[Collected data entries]
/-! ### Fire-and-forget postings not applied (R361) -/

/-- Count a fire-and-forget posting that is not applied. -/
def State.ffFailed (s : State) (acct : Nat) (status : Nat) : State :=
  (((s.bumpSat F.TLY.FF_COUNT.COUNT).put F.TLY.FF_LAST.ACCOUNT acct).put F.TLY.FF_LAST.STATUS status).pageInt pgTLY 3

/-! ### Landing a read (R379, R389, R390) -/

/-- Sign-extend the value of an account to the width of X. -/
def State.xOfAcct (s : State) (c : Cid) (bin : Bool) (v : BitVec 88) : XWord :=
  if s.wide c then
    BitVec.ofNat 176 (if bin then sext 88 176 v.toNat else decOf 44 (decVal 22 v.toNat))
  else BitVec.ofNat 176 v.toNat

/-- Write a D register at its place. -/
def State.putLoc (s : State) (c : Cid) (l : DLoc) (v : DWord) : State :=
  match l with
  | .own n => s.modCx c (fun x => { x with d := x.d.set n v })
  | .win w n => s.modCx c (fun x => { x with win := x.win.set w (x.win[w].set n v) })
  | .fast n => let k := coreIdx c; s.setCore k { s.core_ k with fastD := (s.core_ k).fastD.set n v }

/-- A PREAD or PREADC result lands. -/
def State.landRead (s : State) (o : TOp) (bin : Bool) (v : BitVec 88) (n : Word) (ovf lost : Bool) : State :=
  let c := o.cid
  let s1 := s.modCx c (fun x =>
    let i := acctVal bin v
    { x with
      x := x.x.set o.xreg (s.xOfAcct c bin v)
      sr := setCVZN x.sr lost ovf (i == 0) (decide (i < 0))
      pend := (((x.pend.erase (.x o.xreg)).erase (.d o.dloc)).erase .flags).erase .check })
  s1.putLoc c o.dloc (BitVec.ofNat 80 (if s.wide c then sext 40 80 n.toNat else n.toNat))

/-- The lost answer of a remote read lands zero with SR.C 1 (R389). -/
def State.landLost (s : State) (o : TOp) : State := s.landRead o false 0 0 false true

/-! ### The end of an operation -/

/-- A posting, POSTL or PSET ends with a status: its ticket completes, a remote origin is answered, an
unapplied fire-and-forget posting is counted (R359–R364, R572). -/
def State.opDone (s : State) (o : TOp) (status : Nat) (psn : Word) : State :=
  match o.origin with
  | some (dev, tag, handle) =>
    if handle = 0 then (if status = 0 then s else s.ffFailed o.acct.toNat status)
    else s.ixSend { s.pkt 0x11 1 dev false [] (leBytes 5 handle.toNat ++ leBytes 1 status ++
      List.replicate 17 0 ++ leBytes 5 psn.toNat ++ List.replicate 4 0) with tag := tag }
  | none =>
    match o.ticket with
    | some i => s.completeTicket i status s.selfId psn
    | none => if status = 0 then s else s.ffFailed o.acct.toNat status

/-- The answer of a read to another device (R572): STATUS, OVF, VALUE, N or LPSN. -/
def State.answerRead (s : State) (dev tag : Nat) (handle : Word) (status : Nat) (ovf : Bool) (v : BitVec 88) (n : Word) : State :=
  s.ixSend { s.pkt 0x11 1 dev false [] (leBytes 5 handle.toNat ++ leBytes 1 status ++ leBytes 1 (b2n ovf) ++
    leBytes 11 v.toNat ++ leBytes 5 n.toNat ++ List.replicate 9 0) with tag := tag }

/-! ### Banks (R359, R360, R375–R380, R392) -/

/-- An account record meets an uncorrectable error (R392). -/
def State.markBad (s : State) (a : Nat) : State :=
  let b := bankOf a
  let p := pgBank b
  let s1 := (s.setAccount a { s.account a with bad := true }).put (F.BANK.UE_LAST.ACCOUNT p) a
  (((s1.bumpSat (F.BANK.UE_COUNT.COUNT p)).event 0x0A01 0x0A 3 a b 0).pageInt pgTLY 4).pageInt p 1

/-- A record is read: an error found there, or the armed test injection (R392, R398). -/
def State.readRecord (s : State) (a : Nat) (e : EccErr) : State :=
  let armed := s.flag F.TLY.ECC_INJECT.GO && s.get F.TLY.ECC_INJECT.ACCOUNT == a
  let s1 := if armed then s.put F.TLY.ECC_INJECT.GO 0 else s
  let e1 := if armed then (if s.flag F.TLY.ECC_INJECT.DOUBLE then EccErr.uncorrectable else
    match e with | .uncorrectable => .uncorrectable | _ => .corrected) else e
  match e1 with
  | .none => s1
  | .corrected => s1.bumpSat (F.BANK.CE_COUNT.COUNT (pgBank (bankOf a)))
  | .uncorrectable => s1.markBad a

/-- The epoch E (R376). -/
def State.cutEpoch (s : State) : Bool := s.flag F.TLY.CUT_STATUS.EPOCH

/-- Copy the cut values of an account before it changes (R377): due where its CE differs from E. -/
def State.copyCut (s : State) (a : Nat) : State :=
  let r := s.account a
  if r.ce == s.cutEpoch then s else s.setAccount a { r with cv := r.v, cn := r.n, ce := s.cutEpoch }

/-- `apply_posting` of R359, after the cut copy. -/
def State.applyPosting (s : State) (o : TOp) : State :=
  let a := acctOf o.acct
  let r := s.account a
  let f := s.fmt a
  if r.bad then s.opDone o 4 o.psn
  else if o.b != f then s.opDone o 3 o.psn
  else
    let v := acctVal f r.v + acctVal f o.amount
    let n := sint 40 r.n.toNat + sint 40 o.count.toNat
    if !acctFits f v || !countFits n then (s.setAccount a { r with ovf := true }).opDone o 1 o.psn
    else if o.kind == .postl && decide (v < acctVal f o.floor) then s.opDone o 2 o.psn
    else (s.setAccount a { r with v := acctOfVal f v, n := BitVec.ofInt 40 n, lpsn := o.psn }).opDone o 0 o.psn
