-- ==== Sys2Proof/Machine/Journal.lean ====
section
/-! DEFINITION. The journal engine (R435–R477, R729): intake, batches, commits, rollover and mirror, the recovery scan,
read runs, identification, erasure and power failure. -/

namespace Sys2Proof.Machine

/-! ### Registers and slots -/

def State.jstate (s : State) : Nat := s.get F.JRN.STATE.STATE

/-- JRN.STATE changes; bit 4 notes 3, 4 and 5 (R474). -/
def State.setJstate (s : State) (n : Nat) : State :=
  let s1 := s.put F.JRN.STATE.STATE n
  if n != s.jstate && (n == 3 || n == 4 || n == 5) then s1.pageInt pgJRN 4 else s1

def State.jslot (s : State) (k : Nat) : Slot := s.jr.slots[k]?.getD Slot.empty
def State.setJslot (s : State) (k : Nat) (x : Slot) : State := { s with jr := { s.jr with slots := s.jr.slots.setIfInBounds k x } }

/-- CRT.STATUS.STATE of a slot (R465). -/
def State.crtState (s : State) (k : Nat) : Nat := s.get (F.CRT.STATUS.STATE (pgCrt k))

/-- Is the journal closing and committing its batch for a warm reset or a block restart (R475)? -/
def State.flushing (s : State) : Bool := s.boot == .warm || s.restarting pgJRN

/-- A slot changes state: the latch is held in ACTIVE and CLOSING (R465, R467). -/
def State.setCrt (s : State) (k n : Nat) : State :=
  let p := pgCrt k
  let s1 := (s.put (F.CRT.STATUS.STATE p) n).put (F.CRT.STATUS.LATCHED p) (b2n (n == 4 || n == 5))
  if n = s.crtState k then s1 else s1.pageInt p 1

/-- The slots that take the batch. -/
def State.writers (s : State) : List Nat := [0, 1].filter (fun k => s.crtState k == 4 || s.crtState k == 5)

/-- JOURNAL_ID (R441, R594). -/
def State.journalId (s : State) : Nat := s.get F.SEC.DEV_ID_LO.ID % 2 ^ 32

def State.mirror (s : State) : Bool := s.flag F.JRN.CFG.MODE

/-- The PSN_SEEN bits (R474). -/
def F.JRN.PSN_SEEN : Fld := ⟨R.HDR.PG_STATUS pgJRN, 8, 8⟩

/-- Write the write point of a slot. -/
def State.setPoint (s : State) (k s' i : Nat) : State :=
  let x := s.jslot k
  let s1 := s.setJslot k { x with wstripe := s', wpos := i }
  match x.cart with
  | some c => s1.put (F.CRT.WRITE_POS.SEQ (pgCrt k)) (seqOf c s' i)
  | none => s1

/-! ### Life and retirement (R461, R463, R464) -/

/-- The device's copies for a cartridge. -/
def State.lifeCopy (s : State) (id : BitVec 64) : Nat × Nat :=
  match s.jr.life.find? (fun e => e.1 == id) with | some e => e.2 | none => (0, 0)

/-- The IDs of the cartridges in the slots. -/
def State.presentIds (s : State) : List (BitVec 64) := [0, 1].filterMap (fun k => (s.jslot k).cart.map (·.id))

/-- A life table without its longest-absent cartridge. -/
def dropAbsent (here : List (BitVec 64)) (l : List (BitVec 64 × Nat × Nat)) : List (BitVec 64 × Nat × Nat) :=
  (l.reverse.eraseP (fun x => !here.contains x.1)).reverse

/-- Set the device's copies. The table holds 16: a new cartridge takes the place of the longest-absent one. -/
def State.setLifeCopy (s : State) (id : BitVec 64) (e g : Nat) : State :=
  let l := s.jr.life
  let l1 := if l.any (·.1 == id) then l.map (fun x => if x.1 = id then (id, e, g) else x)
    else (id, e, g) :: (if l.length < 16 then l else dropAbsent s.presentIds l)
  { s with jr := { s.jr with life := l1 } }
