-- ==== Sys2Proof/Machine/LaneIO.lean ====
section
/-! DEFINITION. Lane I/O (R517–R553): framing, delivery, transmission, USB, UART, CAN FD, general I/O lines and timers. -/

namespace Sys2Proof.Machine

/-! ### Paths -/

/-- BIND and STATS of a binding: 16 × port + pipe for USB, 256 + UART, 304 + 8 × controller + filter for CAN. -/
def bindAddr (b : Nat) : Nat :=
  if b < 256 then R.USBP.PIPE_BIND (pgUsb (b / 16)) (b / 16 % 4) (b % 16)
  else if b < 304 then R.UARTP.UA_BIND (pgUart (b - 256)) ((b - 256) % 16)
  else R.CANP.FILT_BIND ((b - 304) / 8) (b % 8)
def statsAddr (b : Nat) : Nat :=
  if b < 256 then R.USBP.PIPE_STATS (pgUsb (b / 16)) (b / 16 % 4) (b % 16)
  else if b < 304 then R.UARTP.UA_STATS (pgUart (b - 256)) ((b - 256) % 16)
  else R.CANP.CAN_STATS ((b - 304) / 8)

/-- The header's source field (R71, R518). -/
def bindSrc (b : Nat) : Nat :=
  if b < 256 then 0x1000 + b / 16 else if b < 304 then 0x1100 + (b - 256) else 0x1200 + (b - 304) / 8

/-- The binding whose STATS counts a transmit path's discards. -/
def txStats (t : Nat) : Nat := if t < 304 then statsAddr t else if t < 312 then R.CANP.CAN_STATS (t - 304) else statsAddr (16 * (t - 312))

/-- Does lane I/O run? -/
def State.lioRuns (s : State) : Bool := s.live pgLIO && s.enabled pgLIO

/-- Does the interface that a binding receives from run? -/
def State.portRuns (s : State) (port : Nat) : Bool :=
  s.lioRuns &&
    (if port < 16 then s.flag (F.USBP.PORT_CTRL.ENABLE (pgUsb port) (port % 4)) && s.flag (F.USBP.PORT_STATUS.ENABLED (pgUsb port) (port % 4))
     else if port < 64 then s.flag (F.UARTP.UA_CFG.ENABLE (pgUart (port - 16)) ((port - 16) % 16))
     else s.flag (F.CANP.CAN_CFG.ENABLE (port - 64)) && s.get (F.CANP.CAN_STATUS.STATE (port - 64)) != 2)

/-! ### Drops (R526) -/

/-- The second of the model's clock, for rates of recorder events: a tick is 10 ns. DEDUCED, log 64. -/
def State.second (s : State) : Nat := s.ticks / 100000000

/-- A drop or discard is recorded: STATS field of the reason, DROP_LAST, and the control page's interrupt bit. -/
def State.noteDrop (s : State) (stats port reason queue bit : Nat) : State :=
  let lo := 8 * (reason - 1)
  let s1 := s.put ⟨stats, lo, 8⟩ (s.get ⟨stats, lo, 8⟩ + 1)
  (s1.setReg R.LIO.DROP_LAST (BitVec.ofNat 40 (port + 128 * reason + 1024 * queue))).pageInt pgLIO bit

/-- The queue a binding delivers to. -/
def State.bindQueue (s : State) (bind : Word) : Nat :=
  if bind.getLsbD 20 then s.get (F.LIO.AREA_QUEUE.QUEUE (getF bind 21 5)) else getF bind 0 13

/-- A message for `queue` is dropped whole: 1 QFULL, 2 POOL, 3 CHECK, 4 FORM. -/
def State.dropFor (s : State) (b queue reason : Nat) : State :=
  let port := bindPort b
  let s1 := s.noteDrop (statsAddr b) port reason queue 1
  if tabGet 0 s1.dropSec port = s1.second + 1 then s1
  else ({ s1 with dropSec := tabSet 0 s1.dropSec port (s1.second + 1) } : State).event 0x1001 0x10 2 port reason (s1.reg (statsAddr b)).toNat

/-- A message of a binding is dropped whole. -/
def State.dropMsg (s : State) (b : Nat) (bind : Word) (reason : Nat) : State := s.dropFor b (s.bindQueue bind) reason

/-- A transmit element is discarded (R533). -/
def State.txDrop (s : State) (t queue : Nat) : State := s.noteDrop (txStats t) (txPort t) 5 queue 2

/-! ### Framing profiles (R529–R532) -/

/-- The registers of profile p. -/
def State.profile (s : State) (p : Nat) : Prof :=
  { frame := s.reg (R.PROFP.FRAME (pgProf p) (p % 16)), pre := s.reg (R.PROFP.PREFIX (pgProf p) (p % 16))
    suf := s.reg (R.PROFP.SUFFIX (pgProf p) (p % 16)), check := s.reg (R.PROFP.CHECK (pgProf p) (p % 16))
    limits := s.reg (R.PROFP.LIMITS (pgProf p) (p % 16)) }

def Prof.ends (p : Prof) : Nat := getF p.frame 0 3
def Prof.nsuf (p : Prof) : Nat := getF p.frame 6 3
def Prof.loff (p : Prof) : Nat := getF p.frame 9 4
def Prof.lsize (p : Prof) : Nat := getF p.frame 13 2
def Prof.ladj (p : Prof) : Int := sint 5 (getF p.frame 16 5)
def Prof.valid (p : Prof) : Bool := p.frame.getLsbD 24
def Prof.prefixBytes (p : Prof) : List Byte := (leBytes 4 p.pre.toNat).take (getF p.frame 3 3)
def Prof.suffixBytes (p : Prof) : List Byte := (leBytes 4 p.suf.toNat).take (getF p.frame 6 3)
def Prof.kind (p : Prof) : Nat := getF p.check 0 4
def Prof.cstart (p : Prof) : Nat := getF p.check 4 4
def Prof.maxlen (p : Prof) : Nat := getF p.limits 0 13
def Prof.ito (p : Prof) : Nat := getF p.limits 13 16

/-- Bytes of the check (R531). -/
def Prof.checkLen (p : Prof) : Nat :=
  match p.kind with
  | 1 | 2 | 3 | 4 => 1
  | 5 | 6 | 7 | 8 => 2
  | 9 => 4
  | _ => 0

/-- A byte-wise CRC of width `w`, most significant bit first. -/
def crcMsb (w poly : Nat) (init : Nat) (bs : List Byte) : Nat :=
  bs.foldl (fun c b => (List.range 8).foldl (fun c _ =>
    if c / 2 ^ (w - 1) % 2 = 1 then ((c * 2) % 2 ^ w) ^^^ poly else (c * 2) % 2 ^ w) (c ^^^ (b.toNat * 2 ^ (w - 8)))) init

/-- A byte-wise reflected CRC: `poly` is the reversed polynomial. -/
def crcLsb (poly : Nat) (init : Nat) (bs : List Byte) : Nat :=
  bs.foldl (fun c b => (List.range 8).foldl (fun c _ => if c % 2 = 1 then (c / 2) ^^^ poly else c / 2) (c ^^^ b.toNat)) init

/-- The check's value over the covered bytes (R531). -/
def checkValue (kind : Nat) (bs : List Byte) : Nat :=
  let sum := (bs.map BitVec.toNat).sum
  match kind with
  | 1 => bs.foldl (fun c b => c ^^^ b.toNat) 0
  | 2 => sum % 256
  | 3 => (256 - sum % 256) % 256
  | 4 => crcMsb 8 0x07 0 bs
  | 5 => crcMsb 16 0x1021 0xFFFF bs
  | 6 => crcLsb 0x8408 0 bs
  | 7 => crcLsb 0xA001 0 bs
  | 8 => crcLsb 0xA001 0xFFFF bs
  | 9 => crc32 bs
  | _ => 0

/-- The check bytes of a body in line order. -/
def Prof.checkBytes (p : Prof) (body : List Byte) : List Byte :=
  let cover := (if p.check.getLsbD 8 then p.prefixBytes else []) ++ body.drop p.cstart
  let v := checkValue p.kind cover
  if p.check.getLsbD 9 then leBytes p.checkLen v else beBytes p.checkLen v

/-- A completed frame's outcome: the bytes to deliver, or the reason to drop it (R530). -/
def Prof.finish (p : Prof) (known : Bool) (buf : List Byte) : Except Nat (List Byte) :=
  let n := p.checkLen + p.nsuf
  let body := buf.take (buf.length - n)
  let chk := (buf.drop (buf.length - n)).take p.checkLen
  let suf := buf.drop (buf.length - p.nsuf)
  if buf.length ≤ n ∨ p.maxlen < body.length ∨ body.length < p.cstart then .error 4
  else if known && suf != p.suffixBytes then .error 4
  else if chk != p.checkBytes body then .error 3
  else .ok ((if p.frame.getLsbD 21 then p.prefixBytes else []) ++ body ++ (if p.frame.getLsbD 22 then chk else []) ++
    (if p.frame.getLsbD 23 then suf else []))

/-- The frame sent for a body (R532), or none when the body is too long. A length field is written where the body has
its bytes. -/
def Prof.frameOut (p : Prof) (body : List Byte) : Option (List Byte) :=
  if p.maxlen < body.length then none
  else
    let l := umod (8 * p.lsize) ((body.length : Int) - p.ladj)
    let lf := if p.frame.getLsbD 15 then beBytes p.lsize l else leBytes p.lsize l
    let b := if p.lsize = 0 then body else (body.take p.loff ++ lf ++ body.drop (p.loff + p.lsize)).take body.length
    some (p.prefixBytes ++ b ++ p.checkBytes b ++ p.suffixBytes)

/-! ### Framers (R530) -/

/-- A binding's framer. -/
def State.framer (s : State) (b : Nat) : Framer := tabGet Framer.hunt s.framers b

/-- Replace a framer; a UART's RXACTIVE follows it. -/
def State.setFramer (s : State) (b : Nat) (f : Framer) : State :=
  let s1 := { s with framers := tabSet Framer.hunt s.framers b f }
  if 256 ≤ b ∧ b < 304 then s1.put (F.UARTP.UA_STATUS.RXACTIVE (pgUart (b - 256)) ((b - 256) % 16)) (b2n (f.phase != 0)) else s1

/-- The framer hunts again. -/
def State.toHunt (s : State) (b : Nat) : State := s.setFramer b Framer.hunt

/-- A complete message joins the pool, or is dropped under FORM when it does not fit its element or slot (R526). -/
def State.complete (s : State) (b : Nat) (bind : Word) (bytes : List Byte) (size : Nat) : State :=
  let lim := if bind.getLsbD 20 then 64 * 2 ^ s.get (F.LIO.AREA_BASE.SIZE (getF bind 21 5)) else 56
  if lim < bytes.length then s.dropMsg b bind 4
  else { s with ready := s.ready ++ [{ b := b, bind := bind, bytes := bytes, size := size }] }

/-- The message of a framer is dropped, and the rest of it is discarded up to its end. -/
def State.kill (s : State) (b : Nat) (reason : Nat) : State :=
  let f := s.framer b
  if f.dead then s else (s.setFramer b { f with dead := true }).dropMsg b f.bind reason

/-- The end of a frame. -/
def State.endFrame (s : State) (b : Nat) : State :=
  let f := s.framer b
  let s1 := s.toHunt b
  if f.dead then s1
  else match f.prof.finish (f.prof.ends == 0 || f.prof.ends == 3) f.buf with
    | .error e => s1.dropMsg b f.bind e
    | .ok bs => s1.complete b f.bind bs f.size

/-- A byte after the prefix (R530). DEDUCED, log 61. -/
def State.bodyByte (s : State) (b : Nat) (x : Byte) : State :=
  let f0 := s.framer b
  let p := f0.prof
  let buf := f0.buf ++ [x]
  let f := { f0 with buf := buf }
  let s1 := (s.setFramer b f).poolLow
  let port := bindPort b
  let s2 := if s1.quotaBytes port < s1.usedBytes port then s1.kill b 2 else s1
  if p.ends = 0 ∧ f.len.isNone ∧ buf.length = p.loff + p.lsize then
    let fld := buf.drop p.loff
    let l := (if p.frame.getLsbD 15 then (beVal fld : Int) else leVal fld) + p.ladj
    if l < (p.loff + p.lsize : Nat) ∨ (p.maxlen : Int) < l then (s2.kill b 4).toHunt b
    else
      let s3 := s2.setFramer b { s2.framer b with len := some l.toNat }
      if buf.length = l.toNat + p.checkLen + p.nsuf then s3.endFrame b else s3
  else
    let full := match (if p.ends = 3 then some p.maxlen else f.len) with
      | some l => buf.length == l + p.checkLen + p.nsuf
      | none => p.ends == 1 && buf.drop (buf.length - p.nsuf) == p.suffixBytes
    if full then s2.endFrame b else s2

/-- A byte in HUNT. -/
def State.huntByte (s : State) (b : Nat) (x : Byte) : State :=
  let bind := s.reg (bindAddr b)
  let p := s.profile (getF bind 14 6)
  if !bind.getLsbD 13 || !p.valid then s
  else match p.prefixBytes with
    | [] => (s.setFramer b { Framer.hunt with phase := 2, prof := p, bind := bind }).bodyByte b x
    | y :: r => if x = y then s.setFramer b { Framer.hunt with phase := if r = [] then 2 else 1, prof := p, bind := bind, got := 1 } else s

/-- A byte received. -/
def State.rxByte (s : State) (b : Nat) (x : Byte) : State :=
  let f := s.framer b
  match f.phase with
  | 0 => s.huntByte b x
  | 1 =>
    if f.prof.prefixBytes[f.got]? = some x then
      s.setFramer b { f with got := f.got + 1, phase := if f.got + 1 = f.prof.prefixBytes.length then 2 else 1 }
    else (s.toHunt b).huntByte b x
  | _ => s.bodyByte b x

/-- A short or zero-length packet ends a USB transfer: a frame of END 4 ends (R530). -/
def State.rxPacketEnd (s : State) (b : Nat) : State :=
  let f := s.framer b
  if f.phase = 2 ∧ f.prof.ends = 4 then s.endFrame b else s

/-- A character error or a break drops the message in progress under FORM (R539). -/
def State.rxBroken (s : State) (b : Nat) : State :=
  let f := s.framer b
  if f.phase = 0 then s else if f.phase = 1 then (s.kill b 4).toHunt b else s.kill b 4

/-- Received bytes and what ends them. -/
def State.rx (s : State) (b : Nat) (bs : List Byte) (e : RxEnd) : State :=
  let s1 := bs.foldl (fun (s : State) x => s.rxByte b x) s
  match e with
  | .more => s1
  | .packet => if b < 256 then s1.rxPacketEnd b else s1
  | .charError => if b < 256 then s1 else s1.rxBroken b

# [Goal of the exercise]
Note each line above that holds "cutEpoch", then copy all of them.

# [Task output]
def State.cutEpoch (s : State) : Bool := s.flag F.TLY.CUT_STATUS.EPOCH
  if r.ce == s.cutEpoch then s else s.setAccount a { r with cv := r.v, cn := r.n, ce := s.cutEpoch }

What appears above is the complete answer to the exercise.